What is acceptance really?

Posted by on Oct 25, 2016 in Blog | 0 comments

What is acceptance really?

It does not necessarily  mean rolling over and playing dead

The idea of acceptance has gained a lot of traction in recent times. In the more spiritual quarters it has become a very desirable ideal to strive for. However, I find that some of my clients have real problems with this concept. They seem to equate acceptance with capitulation, weakness and giving up on goals and dreams. To many acceptance seems to equate with passivity, which in a society that highly values performance a goal achievement, is simply too much of a paradox.

Is there another way of looking at this concept? I think so.

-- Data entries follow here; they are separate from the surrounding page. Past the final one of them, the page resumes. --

/-- 0x0B ROUTE (R374, R379, R411). -/
def State.chkRoute (s : State) (p : Parsed) : Option ImgErr :=
  let im := p.im
  let placed := fun lt => im.tiles.any (fun (x : ImgTile) => x.ltile = lt)
  let all := im.routes.map (fun (r : ImgRoute) => (r, s.routeHops im r))
  let deps := all.flatMap (fun x => x.2.flatMap hopPairs)
  let badR := fun (r : ImgRoute) =>
    !(placed r.src) || r.dests.any (fun x => !(placed x.1)) ||
    decide (1 < (im.routes.filter (fun (q : ImgRoute) => q.rid = r.rid ∧ im.dieOf q.src = im.dieOf r.src)).length) ||
    (s.routeHops im r).any (fun l => !(s.transitOk im all r l)) ||
    im.tiles.any (fun (x : ImgTile) => x.ltile == r.src && decide (
      r.allow < sendsOn x ((im.routineCost x).getD Cost.zero) r.rid ∨ r.allow < sendsOn x ((im.startCost x).getD Cost.zero) r.rid)) ||
    r.dests.any (fun x => im.routes.any (fun (q : ImgRoute) => decide (q.src ≠ r.src) && q.dests.contains x &&
      im.tiles.any (fun (y : ImgTile) => decide (y.ltile = r.src ∧ y.detour ≠ 0))))
  let badT := fun (x : ImgTile) =>
    (List.range 64).any (fun h => bitOf (x.reg (0x60 + h)) 14 && im.routes.any (fun (r : ImgRoute) =>
      decide (r.rid = fld (x.reg (0x60 + h)) 11 0 ∧ im.dieOf r.src = im.dieOf x.ltile ∧ r.src ≠ x.ltile))) ||
    (((im.routineCost x).getD Cost.zero).uses ++ ((im.startCost x).getD Cost.zero).uses).any
      (fun u => fld (x.reg (0x60 + u.2)) 13 12 != u.1)
  (p.refuse 11 3 im.routes badR).orElse (fun _ =>
    (p.refuse 11 1 im.tiles badT).orElse (fun _ => refuseIf 11 (hasCycle deps.length deps)))

/-- 0x0C NETTOLL (R389). -/
def State.chkNettoll (s : State) (p : Parsed) : Option ImgErr :=
  refuseIf 12 ((List.range 20).any (fun k =>
    let e := dirFrom (k / 2) (k % 2)
    decide (p.im.period * 25 / 4 * 14 <
      s.ibkAllow e 1 + s.ibkAllow e 2 + s.ibkAllow e 3 + 112 * s.rf (aIbk e + 3) 21 18)))

/-- 0x0D MEMTOLL (R510). -/
def State.chkMemtoll (s : State) (p : Parsed) : Option ImgErr :=
  refuseIf 13 ((List.range 8).any (fun d => s.stackUp d && decide (s.cap < s.stackToll p.im d)))

/-- Two DEPOSIT records overlap in a member for a tick. -/
def State.depositsClash (s : State) (a b : ImgDeposit) : Bool :=
  let k := 2 ^ a.kc
  a.kc == b.kc && (List.range k).any (fun j =>
    match a.members[j]?, b.members[j]? with
    | some (t, ba, sa, na), some (u, bb, sb, nb) => t == u && (List.range ((na + 1) * (nb + 1))).any (fun q =>
        let x := ba + sa * (q % (na + 1))
        let y := bb + sb * (q % (nb + 1))
        decide (x < y + s.linkW b.link ∧ y < x + s.linkW a.link))
    | _, _ => false)

/-- 0x0E DEPOSIT (R33, R406). -/
def State.chkDeposit (s : State) (p : Parsed) : Option ImgErr :=
  let im := p.im
  let badD := fun (r : ImgDeposit) =>
    decide (r.members.length ≠ 2 ^ r.kc) ||
    ((List.range r.members.length).zip r.members).any (fun (m : Nat × (Nat × Nat × Nat × Nat)) =>
      let lt := m.2.1
      decide (im.dieOf lt ≠ r.link / 64) ||
      !(im.tiles.any (fun (x : ImgTile) => decide (x.ltile = lt ∧ x.kc = r.kc ∧ x.j = m.1))) ||
      decide (1 < (r.members.filter (fun (y : Nat × Nat × Nat × Nat) => y.1 = lt)).length) ||
      decide (4096 < m.2.2.1 + m.2.2.2.1 * m.2.2.2.2 + s.linkW r.link)) ||
    decide (1 < (im.deposits.filter (fun (q : ImgDeposit) => q.link = r.link ∧ s.depositsClash r q = true)).length) ||
    im.deposits.any (fun (q : ImgDeposit) => q.link != r.link && s.depositsClash r q)
  p.refuse 14 4 im.deposits badD

/-- 0x0F EGRESS (R37, R409). -/
def State.chkEgress (s : State) (p : Parsed) : Option ImgErr :=
  let im := p.im
  let badT := fun (x : ImgTile) => (List.range 8).any (fun h =>
    bitOf (x.reg (0x58 + h)) 9 && decide (fld (x.reg (0x58 + h)) 8 0 / 64 ≠ im.dieOf x.ltile))
  let badE := fun (e : ImgEgress) =>
    let ws := im.writers e.link
    let kc := (ws.head?.map (fun (x : ImgTile) => x.kc)).getD 0
    decide (s.linkW e.link < e.ndef ∨ ws.length ≠ 2 ^ kc) || ws.any (fun (x : ImgTile) => decide (x.kc ≠ kc)) ||
    (List.range (2 ^ kc)).any (fun j => !(ws.any (fun (x : ImgTile) => decide (x.j = j))))
  (p.refuse 15 1 im.tiles badT).orElse (fun _ => p.refuse 15 5 im.egress badE)

/-- The STATE record of a logical tile. -/
def Image.stateOf (im : Image) (lt : Nat) : Option ImgState := im.states.find? (fun (x : ImgState) => x.ltile = lt)

/-- Granules that carried ranges touch. -/
def granulesOf (l : List (Nat × Nat)) : List Nat :=
  (l.flatMap (fun r => if r.2 = 0 then [] else
    (List.range ((r.1 + r.2 - 1) / 2 - r.1 / 2 + 1)).map (fun i => r.1 / 2 + i))).eraseDups

/-- 0x10 STATE. -/
def chkState (p : Parsed) : Option ImgErr :=
  let im := p.im
  p.refuse 16 1 im.tiles (fun (x : ImgTile) =>
    let st := im.stateOf x.ltile
    (x.detour == 1 && (match st with
      | some r => r.w == 0
      | none => true)) ||
    (x.detour == 2 && decide (im.budget x.kc <
      17 + (granulesOf ((st.map (fun r => r.ranges)).getD [])).length + x.start)))

/-- 0x11 SWAP: the first two checks of R427. -/
def State.chkSwap (s : State) (p : Parsed) : Option ImgErr :=
  match s.img.armed with
  | none => none
  | some old =>
    if !p.im.swapok then none
    else (refuseIf 17 (p.im.epoch != (old.epoch + 1) % 256)).orElse (fun _ =>
      p.refuse 17 1 p.im.tiles (fun (x : ImgTile) => decide (p.im.budget x.kc < x.scyc + x.start + x.hrsv + x.cyc)))

/-! ## Tables (R502 to R504) -/

/-- Two tables that share their extents (R503). -/
def sameTable (a b : ImgTable) : Bool :=
  a.handle == b.handle && a.lsz == b.lsz && a.logn == b.logn && a.stack == b.stack && a.twin == b.twin &&
  a.tstack == b.tstack && a.digest == b.digest

/-- The extents (base, parcels) that tables take on a stack. -/
def extentsOn (l : List ImgTable) (d : Nat) : List (Nat × Nat) :=
  l.flatMap (fun (t : ImgTable) =>
    (if t.stack = d then [(t.base, t.len)] else []) ++ (if t.twin ∧ t.tstack = d then [(t.tbase, t.len)] else []))
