/-- SWAP_COMPLETE (R430): every tile that the new image places has switched and every old frame is gone. -/
def State.swapDone (s : State) : State :=
  match s.img.swapAt, s.img.armed, s.img.standby with
  | some a, some old, some im =>
    let all := im.tiles.all (fun (x : ImgTile) =>
      let y := slotsOf im.rigor x.ltile
      y.2.all (fun sl =>
        let p := match (s.detoursOn y.1).find? (fun (z : Detour) => z.slot = sl) with
          | some z => z.to_
          | none => s.phys y.1 sl
        s.img.switched.contains (tkey y.1 p)))
    if notEarlier s.tick a && all && s.swapReached old im && (List.range 512).all (fun n => s.oldGone n a) then
      let s0 := s.leaveAll old im a
      let s1 := { s0 with img := { s0.img with
        armed := some im, standby := none, swapAt := none, switched := [], swapDies := [], inActive := false, resident := [],
        leaving := some old } }
      let w := putFld (putFld (putFld (s1.rd aImgStat) 2 0 0) 12 12 0) 20 13 im.epoch
      s1.setImgStat (putFld w 28 21 0)
    else s
  | _, _, _ => s

/-- SWAP_COMPLETE (R430). -/
def execSwapComplete (s : State) : Out := live true s (fun s => s.swapDone)

/-! ## Autoarm (R643) -/

/-- The next step of an autoarm: the LOAD from flash, or with TICKVALID = 1 the ARM of the valid image; one that this refuses
with SIZE gives ERR = 3 as a LOAD that refuses it does. -/
def State.autoarm (s : State) : State :=
  if s.boot.auto = 1 then ({ s with boot := { s.boot with auto := 2 } }).loadStart (wd (65536 * s.boot.autoOff))
  else if s.boot.auto = 3 ∧ s.tickValid = true then
    let s1 := (({ s with boot := { s.boot with auto := 0 } }).setPhase17 7).armTo (s.tick + BitVec.ofNat 48 s.boot.autoDly)
    if s1.img.standby.isNone then s1.autoFails else s1
  else s

/-- AUTOARM (R643). -/
def execAutoarm (s : State) : Out := live true s (fun s => s.autoarm)

end Sys2Proof.Machine
end

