/-- The outcome of the self-test of a tile: free or retired; its memories and registers as reset leaves them, and the buffers
of its position zero (R637). -/
def State.tested (s : State) (d p : Nat) (pass : Bool) : State :=
  let s1 := ((s.setTile d p Tile.reset).unload d p).marched d p
  { s1 with pwr := { s1.pwr with
    suspect := s1.pwr.suspect.filter (fun k => k != tkey d p),
    tile := SMap.set (fun _ => 0) s1.pwr.tile (tkey d p) (if pass then 0 else 4),
    ue := if pass then SMap.set (fun _ => 0) s1.pwr.ue (tkey d p) 0 else s1.pwr.ue } }

/-- The self-test of a warden that passes: its memories and registers, but not its vault, and its junction's buffers
(R637, R638). -/
def State.wardenTested (s : State) (d : Nat) : State :=
  (s.marched d 72).onTile d 72 (fun t => { Tile.reset with
    gran := t.gran.filter (fun (e : Nat × Gran) => decide (0x10000 ≤ e.1 ∧ e.1 < 0x14000)),
    io := SMap.set Tile.ioReset [] 0x1E (t.ior 0x1E), vwipe := t.vwipe })

/-- Phase 4: every tile that is not retired is tested, with RETEST = 1 the retired ones too, and every warden
(R633, R638). bad: 128 d + p. -/
def State.boot4 (s : State) (bad : List Nat) : State :=
  let s1 := s.domainsOn [0, 1, 2, 3, 4, 5, 6, 7, 8, 9, 10, 11, 12]
  let s2 := (List.range 8).foldl (fun (s : State) d => (List.range 72).foldl (fun (s : State) p =>
    if s.tileFlag d p == 4 && !(s.rb 0xC1 29) then s else s.tested d p (!(bad.contains (tkey d p)))) s) s1
  let s3 := (List.range 8).foldl (fun (s : State) d => s.wardenTested d) s2
  ((s3.setHealthy (s3.boot.healthy.filter (fun d => !(bad.contains (tkey d 72))))).leadFails).wf aBoot 3 0 5

/-- Phase 5: the links have lock or 100 ms have passed; the part is ready (Table 17.1, R643). -/
def State.boot5 (s : State) : State :=
  (s.wf aBoot 35 20 (min 65535 ((s.sym - s.boot.edge) / symMs))).enterReady

/-- The phase of start-up in progress runs to its end. -/
def State.startup (s : State) (bad : List Nat) : State :=
  match s.rf aBoot 3 0 with
  | 0 => s.boot0 bad
  | 1 => s.boot1
  | 2 => s.boot2 bad
  | 3 => s.boot3 bad
  | 4 => s.boot4 bad
  | 5 => s.boot5
  | _ => s

/-- STARTUP (R632). -/
def execStartup (bad : List Nat) (s : State) : Out := live true s (fun s => (s.startup bad).oneCycle s)

/-- A write of PKG_BOOTCFG by a master that may write: in force at once, copied to the flash header (R4, R647). -/
def State.bootcfgWrite (s : State) (w : Word) : State :=
  let v := if fld w 28 13 < 16 then putFld (w &&& 0x3FFFFFFF) 28 13 (s.rf 0xC1 28 13) else w &&& 0x3FFFFFFF
  let s1 := s.wr 0xC1 (putFld v 30 30 (s.rf 0xC1 30 30))
  let s2 := s1.saveBoot
  if fld w 28 13 < 16 then s2.refuse 0xC1 w else s2

/-! ## DIE_BIST (R639) -/

/-- DIE_BIST of a die. -/
def aBist (d : Nat) : Nat := aDie d 0x200

/-- A write of DIE_BIST by a master that may write. DESIGN CHOICE (log entry 84): where the same write gives PHYS a reserved
value, its GO tests nothing. -/
def State.bistWrite (s : State) (d : Nat) (w : Word) : State :=
  let p := fld w 6 0
  if 72 ≤ p then s.refuse (aBist d) w
  else
    let s1 := s.wf (aBist d) 6 0 p
    if !(bitOf w 7) then s1
    else
      let f := s.tileFlag d p
      if (f == 0 || f == 4) && !(s.tile d p).placed && (s.die d).bist.isNone && s.domainOn d (p / 8) &&
          !((s.detoursOn d).any (fun (x : Detour) => x.to_ = p)) then
        (s1.wf (aBist d) 9 8 1).onDie d (fun x => { x with bist := some p })
      else s1.refuse (aBist d) w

The idea of acceptance seems to mainly come into play when one is faced with issues, events or circumstances that are not particularly open to change. Those unfriendly facts that bedevil our expectation of a good world, a smooth ride or a perfect trouble free life.

Very often when faced with unwelcome facts we get stressed, irritated and angry; saying to ourselves something like: ‘This should not be happening’; ‘I can’t stand this’; etc.

In the objective world ‘should’, ‘must’ and ‘could’ has no impact. If it, for instance, rains on your wedding day it should rain because the weather pattern does exactly what it does and has no human rules by which to behave; regardless of your hopes for a clear day because it is a particular season and ‘should not rain now’.  Similarly, traffic is congested in most urban areas and at busy times; traffic has no intentionality, and rationally speaking simply is as it is – in fact one can argue that it should be congested most times if we consider the sheer numbers of road users. There is no conspiracy here! So anger at the situation is pretty much fruitless.

I believe that this is where the idea of acceptance becomes useful. Acceptance means that you spare yourself the stress of opposing unwelcome events and situations that are out of your control but rather accept them exactly as they are and then – most importantly –  figuring out a work-around. When we are in opposition of something we tend to focus so much on the obstacle that we run the risk of believing that no options are possible. This can make us feel trapped and powerless. When one approaches a fixed reality with the attitude that ‘it is what it is and there must be alternatives’ new possibilities can be explored. This can in fact be a very empowering experience.

Another way non-acceptance impacts us is when we say to ourselves that we will work on our goals, a fulfilling life, or take the next step when circumstances are just right. That results in an endless wait for the perfect situation before decisive action – creating a state of near paralysis. When accepting that things are not perfect and committing to action regardless, change and progress becomes possible.

Acceptance clearly does not need to mean the same as being passive. It simply means that I can save myself the energy expenditure on futile emotion and use my energy to find alternative options. This means that we make a plan in full acknowledgement of the obstacle without hating the obstacle or thinking that removing the obstacle is the only way. In fact, it can be argued that accepting obstacles and then making a plan to find a workaround is good for us because it stimulates our creativity and ingenuity.